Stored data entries
-- ==== Sys2Proof/Safety.lean ====
section
/-! DEFINITION. What counts as a safe run of the block, in the terms the claims use. -/

namespace Sys2Proof.Machine

/-- Registers, their live copies and memory hold their canonical form, so that equal contents are equal data. -/
def State.canonical (s : State) : Bool := aWf regReset s.regs && aWf regReset s.live && Memory.wf s.mem

/-- A step goes on to a next state. -/
def Progresses (s : State) : Prop := ∃ t, step s = .next t

/-- n steps go on, from state to state. -/
def Runs : Nat → State → State → Prop
  | 0, s, t => s = t
  | n + 1, s, t => ∃ u, step s = .next u ∧ Runs n u t

/-- The state with a command put at the front of its queue. -/
def State.push (s : State) (c : Instr) : State := { s with pending := c :: s.pending }

/-- Of the registers, only those listed may read differently. -/
def KeptBut (offs : List Nat) (s t : State) : Prop := ∀ o, o ∉ offs → rd t o = rd s o

/-- Every byte of memory reads as before. -/
def SameMem (s t : State) : Prop := ∀ a, rdByte t a = rdByte s a

/-- t is u, where u names the parts of s that may differ; every register but those listed reads as in s, and so does every
byte of memory. -/
def Frame (offs : List Nat) (s t u : State) : Prop := t = u ∧ KeptBut offs s t ∧ SameMem s t

/-- One bit of a status field: the field's lowest bit plus an index. -/
def stBit (s : State) (f : Fld) (i : Nat := 0) : Nat := getF s ⟨f.off, f.lo + i, f.lo + i⟩

/-- The registers that a journal entry may change beside the journal. -/
def jnlRegs : List Nat := [R.JNL_WRAP_CNT, R.JNL_MISSED]

/-- The registers that an error below FATAL may change beside the status register it is tied to. -/
def errRegs : List Nat := [R.ERR_STAT, R.ERR_LOST]

/-- The registers that an error, or a recorded write and an error, may change beside the status register tied to it. -/
def logRegs : List Nat := jnlRegs ++ errRegs

/-- The engine has no FATAL entry current. -/
def noFatal (s : State) : Bool :=
  match s.err.current with
  | none => true
  | some c => errSev c.err != .fatal

/-- A change that the journal records while it is not frozen: the newest entry. -/
def Recorded (via : Src) (kind addr value : Nat) (s t : State) : Prop :=
  t.jnl.entries.head? = some { serial := s.jnl.next, msi := s.msi, src := srcCode via, kind := kind, addr := addr,
                               value := value }

/-- The registers that a full reset does not take to their reset values: the temperatures, the cause, the fault map, the slots. -/
def dieKeeps : List Nat :=
  [R.SYS_TEMP, R.SYS_TEMP_MAX, R.SYS_RST_CAUSE, R.BST_MAP, R.BST_NVMAP] ++ (List.range 4).map R.PAT_SLOT

/-- Those that a reset which keeps the converter die leaves so. -/
def coreKeeps : List Nat :=
  dieKeeps ++ [R.TSU_ML_FREQ] ++ (List.range 32).flatMap (fun n =>
    [R.DAC_CFG n, R.DAC_SAFE_01 n, R.DAC_SAFE_23 n, R.DAC_FAULT n, R.DAC_CSTATE n])

/-- t is s after a reset: no Pattern, an empty journal, the counted MSI 0, every register but those listed at its reset value,
and of memory the NVM alone. -/
def ResetKeeps (offs : List Nat) (s t : State) : Prop :=
  t.pat = PatState.reset ∧ t.jnl = Journal.reset ∧ t.msi = 0 ∧ KeptBut offs State.reset t ∧
  ∀ a, rdByte t a = if nvmBase ≤ a ∧ a < nvmBase + 0x4000000 then rdByte s a else memDefault a

/-- A reset has left the converter die: an OFF channel stays OFF, every other is in SAFE, and span, mode, safe and fault codes
stay in force. -/
def ConverterKept (s t : State) : Prop :=
  ∀ n : Fin 32, dacSt t n.val = (if dacSt s n.val = 0 then 0 else 1) ∧ (dacOf t n.val).spanNow = (dacOf s n.val).spanNow ∧
    (dacOf t n.val).modeNow = (dacOf s n.val).modeNow ∧ rdLive t (R.DAC_SAFE_01 n.val) = rdLive s (R.DAC_SAFE_01 n.val) ∧
    rdLive t (R.DAC_SAFE_23 n.val) = rdLive s (R.DAC_SAFE_23 n.val) ∧ rdLive t (R.DAC_FAULT n.val) = rdLive s (R.DAC_FAULT n.val)

/-- The safe state of a FATAL that has come to s (R411). -/
def SafeState (e : Err) (s t : State) : Prop :=
  t.err.current.map (fun x => x.err) = some e ∧ t.err.fatal = true ∧ faultNLow t = true ∧ getF t F.ERR_FATAL_CODE = errCode e ∧
  stBit t F.ERR_STAT_FATAL = 1 ∧ t.jnl.frozen = some .byFatal ∧
  (∀ n : Fin 32, dacSt t n.val = if dacSt s n.val = 0 then 0 else 6) ∧ isActive t = false ∧
  (getF s F.CLM_STATE_ROLE ≠ 0 → getF t F.CLM_STATE_ROLE = 4) ∧ SameMem s t

end Sys2Proof.Machine
end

▶ _WHAT YOU SHOULD DO_: Once you have identified the lines above that contain "else", copy each of them.

▶ _ANSWER TO THE EXERCISE_:
  ∀ a, rdByte t a = if nvmBase ≤ a ∧ a < nvmBase + 0x4000000 then rdByte s a else memDefault a
  ∀ n : Fin 32, dacSt t n.val = (if dacSt s n.val = 0 then 0 else 1) ∧ (dacOf t n.val).spanNow = (dacOf s n.val).spanNow ∧
  (∀ n : Fin 32, dacSt t n.val = if dacSt s n.val = 0 then 0 else 6) ∧ isActive t = false ∧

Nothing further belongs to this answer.